Phase 3: Hypothesis and Testing

Form ONE specific, falsifiable hypothesis.
Design a MINIMAL experiment (change one thing only).
Run the experiment. Record the result.
If wrong, update understanding and form new hypothesis. No random guess-and-check.

Red flags — STOP and restart from Phase 1:

"Let me just try changing X and see what happens"
"Quick fix for now, clean up later"
"It probably works, let me move on"

Verification gate — before acting on a conclusion, check:

Does the evidence actually support this cause, or just correlate?
Could a different root cause produce the same symptoms?
What observation would disprove this hypothesis? Have you looked for it?
If confidence < 80% or the evidence is ambiguous, launch a verification subagent (see Appendix).

Phase 4: Implementation

Write a failing test that demonstrates the bug (if feasible).
Implement a SINGLE targeted fix addressing the root cause.
Verify: test passes, training runs correctly, no regressions.
Check for collateral — did the fix break other modalities or trainers?
Before committing: run /veomni-review skill.

Phase 5: Knowledge Capture (mandatory)

Do this immediately after the fix is verified.

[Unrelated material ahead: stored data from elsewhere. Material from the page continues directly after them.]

-- ==== Sys2Proof/Certificates/Slice0/Obligations.lean ====
section
/-! DEFINITION. Obligations.lean: what is claimed of the machine. Each statement names the rules of the manual it formalises;
OBLIGATIONS.json lists them. -/

open Sys2Proof Sys2Proof.Machine Sys2Proof.Safety

/-! ### Integer words (file 15) -/

/-- R328: every row of the table of integer arithmetic, for every type it takes, wrapped or saturated, in vector words and in
U-form words. -/
def Obligations.IntegerArithmetic : Prop :=
  ∀ (h : Hdr) (t : IntTy) (d a b : RegIx) (c : Src),
    let A := fun (e : Env) => e.reg t.wide a
    let B := fun (e : Env) => e.reg t.wide b
    let C := fun (e : Env) => e.src t.wide c
    let put := fun (e : Env) (x : DWord) => ((e.out t.wide d x, [], 0) : Results)
    (t.inI8 = true →
      AluWord (.add h t false d a c) h c.isU (fun e => put e (narrow t (A e + C e))) ∧
      AluWord (.add h t true d a c) h c.isU (fun e => put e (clamp t (t.val (A e) + t.val (C e)))) ∧
      AluWord (.sub h t false d a c) h c.isU (fun e => put e (narrow t (A e - C e))) ∧
      AluWord (.sub h t true d a c) h c.isU (fun e => put e (clamp t (t.val (A e) - t.val (C e)))) ∧
      AluWord (.min h t d a c) h c.isU (fun e => put e (narrow t (if t.val (A e) ≤ t.val (C e) then A e else C e))) ∧
      AluWord (.max h t d a c) h c.isU (fun e => put e (narrow t (if t.val (C e) ≤ t.val (A e) then A e else C e)))) ∧
    (t.inW = true →
      AluWord (.mul h t d a c) h c.isU (fun e => put e (narrow t (A e * C e))) ∧
      AluWord (.mulh h t d a c) h c.isU (fun e => put e (BitVec.ofInt 64 (t.val (A e) * t.val (C e) / 2 ^ t.bits))) ∧
      AluWord (.mad h t d a b c) h c.isU (fun e => put e (narrow t (A e * B e + C e)))) ∧
    (t.in32 = true →
      AluWord (.mulw h t d a c) h c.isU (fun e => (e.out true d (BitVec.ofInt 64 (t.val (A e) * t.val (C e))), [], 0)) ∧
      AluWord (.madw h t d a b c) h c.isU (fun e =>
        (e.out true d (BitVec.ofInt 64 (t.val (A e) * t.val (B e)) + e.src true c), [], 0))) ∧
    (t.inS = true →
      AluWord (.abs h t false d c) h c.isU (fun e => put e (narrow t (if t.val (C e) < 0 then -C e else C e))) ∧
      AluWord (.abs h t true d c) h c.isU (fun e => put e (clamp t (t.val (C e)).natAbs)) ∧
      AluWord (.neg h t false d c) h c.isU (fun e => put e (narrow t (-C e))) ∧
      AluWord (.neg h t true d c) h c.isU (fun e => put e (clamp t (-t.val (C e)))))

/-- R329: ADDC and SUBB add and subtract with a carry predicate, and write the carry out to another. -/
def Obligations.CarryChains : Prop :=
  ∀ (h : Hdr) (d po a : RegIx) (c : Src) (pi : BitVec 3) (pn : Bool), c.isU = false →
    let cin := fun (e : Env) => if e.ln.pred pi.toNat ^^ pn then 1 else 0
    AluWord (.addc h d po a c pi pn) h false (fun e =>
      let n := (e.r32 a).toNat + (e.src32 c).toNat + cin e
      ([(d.toNat, BitVec.ofNat 32 n)], [(po.toNat, decide (2 ^ 32 ≤ n))], 0)) ∧
    AluWord (.subb h d po a c pi pn) h false (fun e =>
      let n : Int := (e.r32 a).toNat - (e.src32 c).toNat - (cin e : Nat)
      ([(d.toNat, BitVec.ofInt 32 n)], [(po.toNat, decide (n < 0))], 0))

Knowledge decays fast.

New hard constraint? → add to .agents/knowledge/constraints.md
Architecture insight? → add to .agents/knowledge/architecture.md
New test needed? → add to tests/ for regression prevention
Docs outdated? → update docs/ if the fix changes API behavior, config semantics, or usage patterns

If none apply, explicitly note "no new knowledge to capture."

Three-Strike Rule

If 3 consecutive fix attempts fail:

STOP fixing symptoms.
Question whether the underlying approach/architecture is wrong.
Step back and re-examine: are you solving the right problem?
Report to user with analysis before continuing.

Common Pitfalls

FSDP2 + gradient accumulation: gradients must be accumulated in the unsharded space — accumulating sharded gradients produces wrong results.
DCP checkpoint format: model state dict keys must match exactly between save and load — renamed parameters break checkpoint loading silently.
Multi-modality data collators: text-only collators crash on multimodal data and vice versa — always check data_collator type matches the dataset.
Sequence parallel: attention outputs must be gathered before loss computation — partial outputs produce incorrect loss values.
Patchgen: model patches in veomni/models/transformers/*/ are auto-generated — editing generated files directly will be overwritten.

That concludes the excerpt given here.